In college, when a friend joked that she was “grumpy and misanthropic enough that I would probably enjoy the experience [of monastic life], Emily “realized that he was right. My immediate reaction was that maybe a cloistered community was something that I should consider as a vocation.”

Emily communicated with a cloistered order of Dominican women, but ultimately decided against that form of life. She was working in an intercultural ministerial context, and found that a diversity of “human cultures and means of interaction with one another, even in a purely non-religious way, were incredibly important for developing relationships.” She adds that “for any true injustices that I did see around me that really were against Christianity, it seemed that the best way I knew was not to avoid them and pretend those injustices would disappear.”

For Emily, cloistered life also seemed antithetical to her readings of the Gospels, which do include a few passages about Christ praying alone, but ultimately, for her, “the very idea of the incarnation was a kenotic self-emptying for the sake of encounter with others, despite whatever problems might accompany that.” Today, she says, she sees a necessity for people to withdraw to “liturgies and prayer communities” to help maintain faith in difficult circumstances, but, like an increasing number of younger Americans, she often finds friendship and spiritual kinship among “those who aren’t Catholic or even religious in any way.”
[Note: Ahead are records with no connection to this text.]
/-! ### A RETURN goes on (R112, R118) -/

theorem State.continueReturn_of_none {s : State} {p : Port} (h : (s.port p).builder.current = none) :
    s.continueReturn p = s := by
  simp [State.continueReturn, h]

section
variable {s : State} {p : Port} {x : CurrentReturn} (hx : (s.port p).builder.current = some x)
include hx

theorem State.continueReturn_of_done (h : x.zeroFilled = true ∨ x.length ≤ x.cells.length) :
    s.continueReturn p = s := by
  simp [State.continueReturn, hx, h]

theorem State.continueReturn_of_lt {k : Copy} (hz : x.zeroFilled = false) (hl : x.cells.length < x.length)
    (hr : s.request p = none) (hk : (s.context p x.stream).copy = some k)
    (hc : (s.context p x.stream).cursor < k.geometry.size) :
    s.continueReturn p = s.setRequest p (some (requestAt .read (some x.stream) k (s.context p x.stream).cursor)) := by
  simp [State.continueReturn, hx, hz, Nat.not_le.mpr hl, State.requestFor_of_lt .read hr hk hc]

theorem State.continueReturn_of_le {k : Copy} (hz : x.zeroFilled = false) (hl : x.cells.length < x.length)
    (hk : (s.context p x.stream).copy = some k) (hc : k.geometry.size ≤ (s.context p x.stream).cursor) :
    s.continueReturn p = s := by
  simp [State.continueReturn, hx, hz, Nat.not_le.mpr hl, State.requestFor_of_le .read hk hc]

theorem State.placeCell_of_some (v : Word) :
    s.placeCell p v =
      s.setPort p
        { s.port p with
          builder := { (s.port p).builder with current := some { x with cells := x.cells ++ [v] } } } := by
  simp [State.placeCell, hx]

end

/-- R118: with no RETURN being sent the value goes nowhere. -/
theorem State.placeCell_of_none {s : State} {p : Port} (h : (s.port p).builder.current = none) (v : Word) :
    s.placeCell p v = s := by
  have hb : ({ (s.port p).builder with current := none } : Builder) = (s.port p).builder := by rw [← h]
  unfold State.placeCell
  rw [h, Option.map_none, hb]
  exact s.setPort_port_id p

/-! ### The read grant -/

/-- The state after the grant of a port's read, before its value is placed and the port goes on. -/
def State.afterRead (s : State) (p : Port) (t : Stream) (standing : Bool) : State :=
  (s.releasePort p).setContext p t ((s.context p t).moved standing)

theorem State.afterRead_request (s : State) (p : Port) (t : Stream) (standing : Bool) :
    (s.afterRead p t standing).request p = none := by
  simp [State.afterRead, State.releasePort, State.request]

theorem State.afterRead_context (s : State) (p : Port) (t : Stream) (standing : Bool) (u : Stream) :
    (s.afterRead p t standing).context p u = if u = t then (s.context p t).moved standing else s.context p u := by
  simp only [State.afterRead, State.setContext_context, true_and, eq_comm (a := t)]
  rfl

theorem exec_grantPerformed_read {s : State} {p : Port} {r : Request} {t : Stream} (hs : Operating s)
    (hg : s.arbiter.granting = some (.port p)) (hr : s.request p = some r) (ha : r.access = .read)
    (ht : r.stream = some t) :
    exec .grantPerformed s = .next
      ((((if r.wanted then (s.afterRead p t r.standing).placeCell p (s.cell r.row r.column)
        else s.afterRead p t r.standing).continueCommit p).continueReturn p).settleDrain) := by
  rw [exec_grantPerformed_port hs.1 hg]
  simp only [State.performPort, hr, ha, State.advanceFor_eq p ht]
  rfl

/-- R144: a grant that moves one context and ends no unit ends no drain. -/
theorem State.settleDrain_of_afterRead {s u : State} {p : Port} {t : Stream} {standing : Bool} (hs : DrainSettled s)
    (hr : u.retire = s.retire) (hc : u.contexts = (s.afterRead p t standing).contexts)
    (hi : ∀ q w, u.inFlight q w = s.inFlight q w) : u.settleDrain = u := by
  refine State.settleDrain_settled (drainSettled_congr hs (by rw [hr]) (fun q w => ?_) fun q w _ => hi q w)
  have hu : u.context q w = (s.afterRead p t standing).context q w := by simp only [State.context, hc]
  rw [hu, State.afterRead, State.setContext_context]
  split
  · next h =>
    obtain ⟨rfl, rfl⟩ := h
    exact HeadContext.moved_retiring _ _
  · rfl

/-- Settles O28: the value is placed or discarded, then the commit or the RETURN that waited goes on. -/
theorem readGrantPlacesACell : Obligations.ReadGrantPlacesACell := by
  intro p s r t hs hg hr ha ht c c' s1 moved posted
  have hexec := exec_grantPerformed_read hs hg hr ha ht
  have hs1 : s.afterRead p t r.standing = s1 := rfl
  have hrequest : s1.request p = none := s.afterRead_request p t r.standing
  have hmoved (u : Stream) : s1.context p u = moved u := s.afterRead_context p t r.standing u
  have settled {u : State} (h1 : u.retire = s.retire) (h2 : u.contexts = s1.contexts)
      (h3 : ∀ q w, u.inFlight q w = s.inFlight q w) : u.settleDrain = u :=
    State.settleDrain_of_afterRead hs.2 h1 h2 h3
  rw [hs1] at hexec
  refine ⟨fun hb hn => ?_, fun i rest j counted hb hw hq hi => ?_,
    fun x hx hq => ⟨fun hw hdone => ?_, fun k hw hz hl hk => ?_, ?_⟩⟩
  · -- nothing waits, and a value that is still wanted has nowhere to go
    have hb : (s1.port p).builder.current = none := hb
    rw [hexec, State.placeCell_of_none hb, ite_self, State.continueCommit_of_none (s := s1) hn,
      State.continueReturn_of_none hb]
  · -- a commit waits
    have hb : (s1.port p).builder.current = none := hb
    have hq : (s1.port p).queue = i :: rest := hq
    rw [hexec, hw, if_neg nofun]
    refine ⟨fun hj => ?_, fun k hj hk => ?_⟩
    · rw [State.continueCommit_of_done hq hi hj, State.continueReturn_of_none]
      rwa [State.grantFrame_builder (s1.finishHead_grantFrame p)]
    rw [← hmoved] at hk ⊢
    refine ⟨fun hp hc => ?_, fun slot hslot hc => ?_⟩
    · have hclaim : s1.contextClaim .apertureEnd p i.stream i.capture =
          ⟨.apertureEnd, .port p, some i.stream, some ⟨k.aperture, (s1.context p i.stream).cursor⟩,
            some ⟨headerType i.capture, i.capture⟩⟩ := by
        simp [State.contextClaim, HeadContext.walkPoint, packetRef, hk]
      rw [State.continueCommit_of_atEnd hq hi hj (HeadContext.atEnd_of_stop hk hp hc), State.continueReturn_of_none,
        hclaim]
      rwa [State.grantFrame_builder (State.finishHead_grantFrame _ p),
        State.grantFrame_builder (State.raise_grantFrame _ _)]
    · rw [State.continueCommit_of_lt hq hi hj hrequest hslot hk hc, State.continueReturn_of_none (by simpa using hb),
        settled, hmoved]
      exacts [rfl, rfl, rfl, State.setPort_inFlight (s := s1) (by rw [hq]; rfl) rfl]
  · -- a RETURN that has all its cells, or was cut short
    have hx : (s1.port p).builder.current = some x := hx
    rw [hexec, hw, if_neg nofun, State.continueCommit_of_nil (s := s1) hq, State.continueReturn_of_done hx hdone]
  · -- a RETURN waits for its next cell
    have hx : (s1.port p).builder.current = some x := hx
    rw [hexec, hw, if_neg nofun, State.continueCommit_of_nil (s := s1) hq]
    rw [← hmoved] at hk ⊢
    refine ⟨fun hc => ?_, fun hc => ?_⟩
    · rw [State.continueReturn_of_lt hx hz hl hrequest hk hc, settled, hmoved]
      exacts [rfl, rfl, rfl, fun _ _ => rfl]
    · rw [State.continueReturn_of_le hx hz hl hk hc, settled]
      exacts [rfl, rfl, fun _ _ => rfl]
  · -- the value joins the RETURN
    intro hxt hw hz x' s2
    have hx : (s1.port p).builder.current = some x := hx
    have hx2 : (s2.port p).builder.current = some x' := by simp [s2]
    have hq2 : (s2.port p).queue = [] := by simpa [s2] using hq
    have hlength : x'.cells.length = x.cells.length + 1 := by simp [x']
    have hs2 : s1.placeCell p (s.cell r.row r.column) = s2 := State.placeCell_of_some hx _
    have same : ∀ q w, s2.inFlight q w = s.inFlight q w := State.setPort_inFlight (s := s1) rfl (by rw [hx]; rfl)
    rw [hexec, hw, if_pos rfl, hs2, State.continueCommit_of_nil hq2]
    refine ⟨fun hl => ?_, fun k hl hk hc => ?_⟩
    · rw [State.continueReturn_of_done hx2 (.inr (hlength ▸ hl)), settled]
      exacts [rfl, rfl, same]
    · have hcontext : s2.context p x'.stream = c' := by
        show s1.context p x.stream = c'
        rw [hmoved, hxt]
        exact if_pos rfl
      rw [← hcontext] at hk hc
      rw [State.continueReturn_of_lt hx2 hz (hlength ▸ hl) hrequest hk hc, settled]
      · show Host.Outcome.next
          (s2.setRequest p (some (requestAt .read (some x.stream) k (s1.context p x.stream).cursor))) = _
        rw [hmoved, hxt]
        rfl
      exacts [rfl, rfl, same]

end Sys2Proof.Machine

/-! PROOFS. Commands of the command unit that end in the event of their take (R124, R125): DEFINE_APERTURE (R12, R13)
and CLEAR_APERTURE (R15). -/

namespace Sys2Proof.Machine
The homeschooling parents I spoke to had a range of reasons for choosing to educate their own children. Most cited a poor quality of education in their local public schools, but others echoed some of Dreher’s ideas about withdrawal as a reaction to what feels like a shift toward the secular in public space. One Catholic parent says that while she feels God has called her to take the formation of her children’s “minds and hearts” seriously, she is still open to sending them to school eventually.

She adds, however, that when secular education “cannot speak of God, wonder about Him, see His Hand in the world, in history, in our individual lives, something beautiful in us is silenced, and really, censored.” A product of public education herself, she admits that many of her teachers did “make room for possibilities” about religion, but that increasingly, “in some places this is no longer the case, and a certain tyrannical way of presenting things is coming into place.”

It is unclear whether the Benedict Option will help parents to keep their children faithful. Given the statistical number of Nones among Millennials and Gen X and the seemingly unpreventable increase in those numbers, these children, like Emily, or the children of many homeschooling parents, will eventually encounter peers who are not religiously affiliated. Given the way technology works, they will also inevitably find a way to expose themselves to popular culture.

And the question remains of the Benedict Option what exactly a parent should do if their family has withdrawn from “the world” and still turns out to have a gay child, a gay neighbor—or even a gay priest.

Perhaps what Dreher and his supporters are missing out on is the fact that Christianity, like our ideas about marriage, is not static, but may evolve along with our humanity. And that evolution may not only include a new openness to relationships, but also to Christians’ relationships with the growing number of Nones.

Christians who self-isolate will miss out on the opportunity to know, learn from, and perhaps even to love some of the Americans who have thought the hardest and longest about religion and its role in their lives. Jesus, after all, did not lead his disciples away from the people and their questions, and their messy, real lives, and doubts. He walked toward the people, not away from them.